## [EXERCISE REQUIREMENTS]
Give again, word for word, each line below starting at the one that contains "D0 and D1. -/" and ending at the one that contains "d1 48 16 = 0".

┌─ RECORDS FOR PROCESSING

-- ==== Sys2Proof/Machine/Vq.lean ====
section
/-! DEFINITION. The major vq: vq.ld and vq.st (R261-R265), and the operand tile descriptor's tensor (R300). -/

namespace Sys2Proof.Machine

/-- Word k of a descriptor in a byte memory (R300). -/
def descWord (m : Mem) (a k : Nat) : Nat := Mem.le m (a + 8 * k) 8

/-- The Olpel planes that D0 and D1 name (R300), when FMT is an Olpel format and CAP names a capacity. -/
def planesOf (d0 d1 : Nat) : Option Planes :=
  match Fmt.ofCode (fld d0 0 4), capOf (fld d0 5 3) with
  | some f, some c => some
      { fmt := f, patch := d0.testBit 4, cap := c, nc := fld d0 16 16, ebase := fld d1 0 16, sbase := fld d1 16 16
        xbase := fld d1 32 16 }
  | _, _ => none

/-- The padded column count suits the geometry (R56). -/
def ldOk (patch : Bool) (ld : Nat) : Bool := decide (ld ≠ 0) && decide (ld % (if patch then 8 else 32) = 0)

/-- The checks of R264 on D0 and D1. -/
def vqDescOk (d0 d1 : Nat) : Bool :=
  match Fmt.ofCode (fld d0 0 4) with
  | none => false
  | some f => f.olpel && capOk f (fld d0 5 3) && ldOk (d0.testBit 4) (fld d0 16 16) && fld d0 11 5 = 0 && fld d1 48 16 = 0

/-- Every byte of block b lies in the core store (R249, R263). -/
def Planes.inStore (t : Planes) (b : Nat) : Bool :=
  decide (t.ebase + (b + 1) * t.fmt.blockBytes ≤ storeSize) && decide (t.sbase + b < storeSize)
    && (t.cap = 0 || decide (t.xbase + (b + 1) * t.cap * 2 ≤ storeSize))

/-- The tensor and the block number of a vq instruction, or the code it is refused with (R263, R264). A plane base that is not 64-byte
aligned against R58 is no refusal: the access is made at that base (DESIGN CHOICE, log 63). -/
def vqOperand (i : GI) : Sum Nat (Planes × Nat) :=
  let a := i.G.sn (wB i.w)
  if !(a % 32 = 0 && decide (a + 32 ≤ storeSize)) then .inl 0x22 else
  let d0 := descWord i.C.store a 0
  let d1 := descWord i.C.store a 1
  if !vqDescOk d0 d1 then .inl 0x23 else
  match planesOf d0 d1 with
  | none => .inl 0x23
  | some t => .inr (t, i.G.sn (wC i.w))

/-- vq.ld: decode a block into VD and VD + 1; the events of the whole block count (R261, R265, log 15). -/
def execVqLd (core grp : Nat) (s : State) : Answer := s.act fun s =>
  issue 0x11 (opIs 0) (fun w _ => vOk { bs := [1], vc := 31 } w && wD w % 2 = 0) (fun w => vRegs w false false false true) 4
    (fun i =>
      if directHeld i false then .hold else
      match vqOperand i with
      | .inl code => .fault code
      | .inr (t, b) =>
        if !t.inStore b then .fault 0x22 else
        let els := (List.range 32).map fun k => t.read i.C.store b k
        let bits := els.map fun e => roundF .fp32 .nearest e.1.value
        let inf := (els.zip bits).filter fun e => e.1.1.value.isFin && (decodeF .fp32 e.2).isInf
        let ev := els.foldl (fun a e => a.add e.2) { nonfin := inf.length }
        let G := i.G
        let G := G.setV (wD i.w) (i.G.on i.w) fun l => bits.getD l 0
        let G := G.setV (wD i.w + 1) (i.G.on i.w) fun l => bits.getD (l + 16) 0
        i.done ({ G with csw := tswSum G.csw (tswAdd 0 ev) }.flag { ovfl := !inf.isEmpty })) core grp s

/-- vq.st: quantise the 32 values of VA and VA + 1 into a block (R262-R265); the guard acts in the issuing lane. -/
def execVqSt (core grp : Nat) (s : State) : Answer := s.act fun s =>
  issue 0x11 (opIs 1)
    (fun w _ => vOk { vd := 0, bs := [1], vc := 31, sx := true, imm := 31 } w && wA w % 2 = 0 && fld w 48 5 % 2 = 0)
    (fun w => vRegs w false false true true ++ [fld w 48 5, fld w 48 5 + 1]) 4 (fun i =>
      let G := i.G
      if !G.issues i.w then .ok i.s
      else if directHeld i true then .hold
      else match vqOperand i with
      | .inl code => .fault code
      | .inr (t, b) =>
        let q := Qcw.ofNat (G.sn (wSx i.w))
        if !(q.ok && Fmt.ofCode q.fmt = some t.fmt && q.geom = t.patch && capOf q.capCode = some t.cap) then .fault 0x23
        else if !t.inStore b then .fault 0x22
        else
          let xs := (List.range 32).map fun k => decodeF .fp32 (if k < 16 then G.vn (wA i.w) k else G.vn (wA i.w + 1) (k - 16))
          let idx := (List.range 32).map fun k => (t.coord b k).1 * t.nc + (t.coord b k).2
          let qb := quantise t.fmt q (G.pair (fld i.w 48 5)) xs idx
          let s := i.s.modCore i.core fun C => { C with
            store := (t.writes b qb).foldl (fun m p => Mem.writeAll m p.1 p.2) C.store }
          .ok (s.modGroup i.core i.grp fun G => { G with csw := tswSum G.csw (tswAdd 0 qb.ev) })) core grp s

end Sys2Proof.Machine
end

└─

## [COMPLETED TASK]
/-- The checks of R264 on D0 and D1. -/
def vqDescOk (d0 d1 : Nat) : Bool :=
  match Fmt.ofCode (fld d0 0 4) with
  | none => false
  | some f => f.olpel && capOk f (fld d0 5 3) && ldOk (d0.testBit 4) (fld d0 16 16) && fld d0 11 5 = 0 && fld d1 48 16 = 0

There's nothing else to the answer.